The reasoning visible in message 1173 and the preceding messages (1155–1172) is a masterclass in systematic debugging. The assistant follows a clear scientific method:

  1. Form a hypothesis: The recycling pool will save 15–25% of synthesis time.
  2. Test the hypothesis: Run the microbenchmark. Result: 0.7% improvement.
  3. Gather more data: Run perf stat to compare instruction counts, IPC, cache behavior.
  4. Refine the hypothesis: Maybe the interleaved eval is hurting IPC. Revert it and retest.
  5. Hypothesis fails again: Pool+prefetch alone is still not helping (55.5s vs 55.4s).
  6. Deploy deeper instrumentation: Run perf record with call-graph profiling to see where time is actually going.
  7. Analyze the data: The subagent report reveals zero samples for pool functions and high samples for Boolean::lc().
  8. Form a new hypothesis: The pool is being bypassed because closures create their own LCs internally.
  9. Verify the new hypothesis: The subagent's analysis of closure patterns confirms that Boolean::lc() is called extensively inside closures, creating temporary LCs that the pool cannot reach.
  10. Synthesize the insight: Message 1173 articulates the corrected understanding and proposes a new approach. This cycle — hypothesize, test, gather data, refine, retest, deploy deeper instrumentation — is the essence of performance debugging. The assistant's willingness to abandon a carefully crafted optimization (the interleaved eval) and pivot to a completely different approach (in-place methods) when the data demanded it is a hallmark of effective engineering.

The Broader Significance

Message 1173 is more than just a single debugging insight. It represents a turning point in the optimization of the cuzk proving engine. The previous phases (Phase 1: batch-mode pipeline, Phase 2: async overlap, Phase 3: cross-sector batching) had all delivered significant throughput improvements — 1.27x, 1.46x, and so on. Phase 4 was supposed to be the "easy" micro-optimization phase, where known bottlenecks were fixed with straightforward code changes. Instead, it turned into a deep investigation that revealed the optimization problem was more complex than anticipated.

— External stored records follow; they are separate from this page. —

-- ==== Sys2Proof/Laws/FrameFilifTag.lean ====
section
/-! SUPPORT. What each operation of Machine/FilifTag.lean can change: it keeps every part of the state that it is not named to change. -/

set_option linter.unusedSimpArgs false

namespace Sys2Proof.Machine

theorem State.tagOp_mask (k : Part → Bool) (s : State) (t : BitVec 14) (accepts : TagType → Bool) (f : TagType → State → Quad → Quad) (g : State → Quad → Bank → Bank) (h0 : k .mono = false) (h1 : k .tim = false) (h2 : k .fab = false) (h3 : k .mem = false) (h4 : k .eng = false) (h5 : k .tally = false) (h6 : k .axes = false) (h7 : k .portals = false) (h8 : k .fel = false) (h9 : k .sde = false) (h10 : k .ls = false) (h11 : k .lsg = false) (h12 : k .kerf = false) (h13 : k .fio = false) (h14 : k .safe = false) (h15 : k .jnl = false) (h16 : k .net = false) (h17 : k .lnd = false) (h18 : k .tru = false) (h19 : k .pwr = false) (h20 : k .boot = false) (h21 : k .sent = false) (h22 : k .freeSeq = false) :
    (State.tagOp s t accepts f g).mask k = s.mask k := by
  unfold State.tagOp
  first
    | (simp (maxDischargeDepth := 9) only [↓State.modBank_mask, ↓State.insn_mask, ↓State.setQuad_mask, ↓State.hitMoves_mask, ↓State.drainAll_mask, ↓State.illegal_mask, ↓State.mask_ite, ite_self, implies_true, h0, h1, h2, h3, h4, h5, h6, h7, h8, h9, h10, h11, h12, h13, h14, h15, h16, h17, h18, h19, h20, h21, h22]; done)
    | ((try dsimp only); (repeat' split) <;> first | (simp (maxDischargeDepth := 9) only [↓State.modBank_mask, ↓State.insn_mask, ↓State.setQuad_mask, ↓State.hitMoves_mask, ↓State.drainAll_mask, ↓State.illegal_mask, ↓State.mask_ite, ite_self, implies_true, h0, h1, h2, h3, h4, h5, h6, h7, h8, h9, h10, h11, h12, h13, h14, h15, h16, h17, h18, h19, h20, h21, h22]; done) | (simp_all (maxDischargeDepth := 9) only [↓State.modBank_mask, ↓State.insn_mask, ↓State.setQuad_mask, ↓State.hitMoves_mask, ↓State.drainAll_mask, ↓State.illegal_mask, ↓State.mask_ite, ite_self, implies_true, h0, h1, h2, h3, h4, h5, h6, h7, h8, h9, h10, h11, h12, h13, h14, h15, h16, h17, h18, h19, h20, h21, h22]; done))
    | ((try dsimp only); refine State.insn_mask _ _ _ _ h0 h4 fun _ => ?_; (try dsimp only); (repeat' split) <;> simp (maxDischargeDepth := 9) only [↓State.modBank_mask, ↓State.insn_mask, ↓State.setQuad_mask, ↓State.hitMoves_mask, ↓State.drainAll_mask, ↓State.illegal_mask, ↓State.mask_ite, ite_self, implies_true, h0, h1, h2, h3, h4, h5, h6, h7, h8, h9, h10, h11, h12, h13, h14, h15, h16, h17, h18, h19, h20, h21, h22]; done)

theorem execTrun_mask (k : Part → Bool) (d : Reg) (tag : BitVec 14) (s : State) (h0 : k .mono = false) (h1 : k .tim = false) (h2 : k .fab = false) (h3 : k .mem = false) (h4 : k .eng = false) (h5 : k .tally = false) (h6 : k .axes = false) (h7 : k .portals = false) (h8 : k .fel = false) (h9 : k .sde = false) (h10 : k .ls = false) (h11 : k .lsg = false) (h12 : k .kerf = false) (h13 : k .fio = false) (h14 : k .safe = false) (h15 : k .jnl = false) (h16 : k .net = false) (h17 : k .lnd = false) (h18 : k .tru = false) (h19 : k .pwr = false) (h20 : k .boot = false) (h21 : k .sent = false) (h22 : k .freeSeq = false) :
    (stateOf s (execTrun d tag s)).mask k = s.mask k := by
  unfold execTrun
  first
    | (simp (maxDischargeDepth := 9) only [↓State.tagOp_mask, ↓stateOf_next, ↓stateOf_ite, ↓State.mask_ite, ite_self, implies_true, h0, h1, h2, h3, h4, h5, h6, h7, h8, h9, h10, h11, h12, h13, h14, h15, h16, h17, h18, h19, h20, h21, h22]; done)
    | ((try dsimp only); (repeat' split) <;> first | (simp (maxDischargeDepth := 9) only [↓State.tagOp_mask, ↓stateOf_next, ↓stateOf_ite, ↓State.mask_ite, ite_self, implies_true, h0, h1, h2, h3, h4, h5, h6, h7, h8, h9, h10, h11, h12, h13, h14, h15, h16, h17, h18, h19, h20, h21, h22]; done) | (simp_all (maxDischargeDepth := 9) only [↓State.tagOp_mask, ↓stateOf_next, ↓stateOf_ite, ↓State.mask_ite, ite_self, implies_true, h0, h1, h2, h3, h4, h5, h6, h7, h8, h9, h10, h11, h12, h13, h14, h15, h16, h17, h18, h19, h20, h21, h22]; done))

theorem execTpre_mask (k : Part → Bool) (d : Reg) (tag : BitVec 14) (s : State) (h0 : k .mono = false) (h1 : k .tim = false) (h2 : k .fab = false) (h3 : k .mem = false) (h4 : k .eng = false) (h5 : k .tally = false) (h6 : k .axes = false) (h7 : k .portals = false) (h8 : k .fel = false) (h9 : k .sde = false) (h10 : k .ls = false) (h11 : k .lsg = false) (h12 : k .kerf = false) (h13 : k .fio = false) (h14 : k .safe = false) (h15 : k .jnl = false) (h16 : k .net = false) (h17 : k .lnd = false) (h18 : k .tru = false) (h19 : k .pwr = false) (h20 : k .boot = false) (h21 : k .sent = false) (h22 : k .freeSeq = false) :
    (stateOf s (execTpre d tag s)).mask k = s.mask k := by
  unfold execTpre
  first
    | (simp (maxDischargeDepth := 9) only [↓State.tagOp_mask, ↓stateOf_next, ↓stateOf_ite, ↓State.mask_ite, ite_self, implies_true, h0, h1, h2, h3, h4, h5, h6, h7, h8, h9, h10, h11, h12, h13, h14, h15, h16, h17, h18, h19, h20, h21, h22]; done)
    | ((try dsimp only); (repeat' split) <;> first | (simp (maxDischargeDepth := 9) only [↓State.tagOp_mask, ↓stateOf_next, ↓stateOf_ite, ↓State.mask_ite, ite_self, implies_true, h0, h1, h2, h3, h4, h5, h6, h7, h8, h9, h10, h11, h12, h13, h14, h15, h16, h17, h18, h19, h20, h21, h22]; done) | (simp_all (maxDischargeDepth := 9) only [↓State.tagOp_mask, ↓stateOf_next, ↓stateOf_ite, ↓State.mask_ite, ite_self, implies_true, h0, h1, h2, h3, h4, h5, h6, h7, h8, h9, h10, h11, h12, h13, h14, h15, h16, h17, h18, h19, h20, h21, h22]; done))

theorem execTres_mask (k : Part → Bool) (tag : BitVec 14) (s : State) (h0 : k .mono = false) (h1 : k .tim = false) (h2 : k .fab = false) (h3 : k .mem = false) (h4 : k .eng = false) (h5 : k .tally = false) (h6 : k .axes = false) (h7 : k .portals = false) (h8 : k .fel = false) (h9 : k .sde = false) (h10 : k .ls = false) (h11 : k .lsg = false) (h12 : k .kerf = false) (h13 : k .fio = false) (h14 : k .safe = false) (h15 : k .jnl = false) (h16 : k .net = false) (h17 : k .lnd = false) (h18 : k .tru = false) (h19 : k .pwr = false) (h20 : k .boot = false) (h21 : k .sent = false) (h22 : k .freeSeq = false) :
    (stateOf s (execTres tag s)).mask k = s.mask k := by
  unfold execTres
  first
    | (simp (maxDischargeDepth := 9) only [↓State.tagOp_mask, ↓stateOf_next, ↓stateOf_ite, ↓State.mask_ite, ite_self, implies_true, h0, h1, h2, h3, h4, h5, h6, h7, h8, h9, h10, h11, h12, h13, h14, h15, h16, h17, h18, h19, h20, h21, h22]; done)
    | ((try dsimp only); (repeat' split) <;> first | (simp (maxDischargeDepth := 9) only [↓State.tagOp_mask, ↓stateOf_next, ↓stateOf_ite, ↓State.mask_ite, ite_self, implies_true, h0, h1, h2, h3, h4, h5, h6, h7, h8, h9, h10, h11, h12, h13, h14, h15, h16, h17, h18, h19, h20, h21, h22]; done) | (simp_all (maxDischargeDepth := 9) only [↓State.tagOp_mask, ↓stateOf_next, ↓stateOf_ite, ↓State.mask_ite, ite_self, implies_true, h0, h1, h2, h3, h4, h5, h6, h7, h8, h9, h10, h11, h12, h13, h14, h15, h16, h17, h18, h19, h20, h21, h22]; done))

theorem execEdr_mask (k : Part → Bool) (tag : BitVec 14) (s : State) (h0 : k .mono = false) (h1 : k .tim = false) (h2 : k .fab = false) (h3 : k .mem = false) (h4 : k .eng = false) (h5 : k .tally = false) (h6 : k .axes = false) (h7 : k .portals = false) (h8 : k .fel = false) (h9 : k .sde = false) (h10 : k .ls = false) (h11 : k .lsg = false) (h12 : k .kerf = false) (h13 : k .fio = false) (h14 : k .safe = false) (h15 : k .jnl = false) (h16 : k .net = false) (h17 : k .lnd = false) (h18 : k .tru = false) (h19 : k .pwr = false) (h20 : k .boot = false) (h21 : k .sent = false) (h22 : k .freeSeq = false) :
    (stateOf s (execEdr tag s)).mask k = s.mask k := by
  unfold execEdr
  first
    | (simp (maxDischargeDepth := 9) only [↓State.tagOp_mask, ↓stateOf_next, ↓stateOf_ite, ↓State.mask_ite, ite_self, implies_true, h0, h1, h2, h3, h4, h5, h6, h7, h8, h9, h10, h11, h12, h13, h14, h15, h16, h17, h18, h19, h20, h21, h22]; done)
    | ((try dsimp only); (repeat' split) <;> first | (simp (maxDischargeDepth := 9) only [↓State.tagOp_mask, ↓stateOf_next, ↓stateOf_ite, ↓State.mask_ite, ite_self, implies_true, h0, h1, h2, h3, h4, h5, h6, h7, h8, h9, h10, h11, h12, h13, h14, h15, h16, h17, h18, h19, h20, h21, h22]; done) | (simp_all (maxDischargeDepth := 9) only [↓State.tagOp_mask, ↓stateOf_next, ↓stateOf_ite, ↓State.mask_ite, ite_self, implies_true, h0, h1, h2, h3, h4, h5, h6, h7, h8, h9, h10, h11, h12, h13, h14, h15, h16, h17, h18, h19, h20, h21, h22]; done))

The lesson is general: in sufficiently complex systems, intuition about where time is spent is often wrong. The only reliable guide is measurement — and even then, the right measurement (a flat profile showing function-level self-time) can contradict the wrong measurement (a coarse perf stat showing instruction counts). The assistant's journey from perf stat to perf record to subagent analysis to the final insight is a testament to the importance of using the right tool for the right question.

Conclusion

Message 1173 captures the moment when a performance optimization effort pivots from a failing strategy to a promising new direction. The Vec recycling pool, the interleaved A+B eval, and the software prefetch were all reasonable optimizations based on the available data. But the data was incomplete. Only when the assistant deployed call-graph profiling and systematically analyzed the results did the true bottleneck emerge: not the six Vecs per enforce call, but the dozens of temporary LinearCombination objects created by Boolean::lc() inside the closures.

The new approach — adding in-place methods to Boolean and Num to eliminate temporary allocations at their source — is a direct consequence of this corrected understanding. Whether it delivers the expected 15–25% improvement remains to be measured in the next iteration. But regardless of the outcome, the methodological lesson stands: trust the profiler, not your intuition. The smoking gun was there all along, hidden in the perf data. It just took the right question to find it.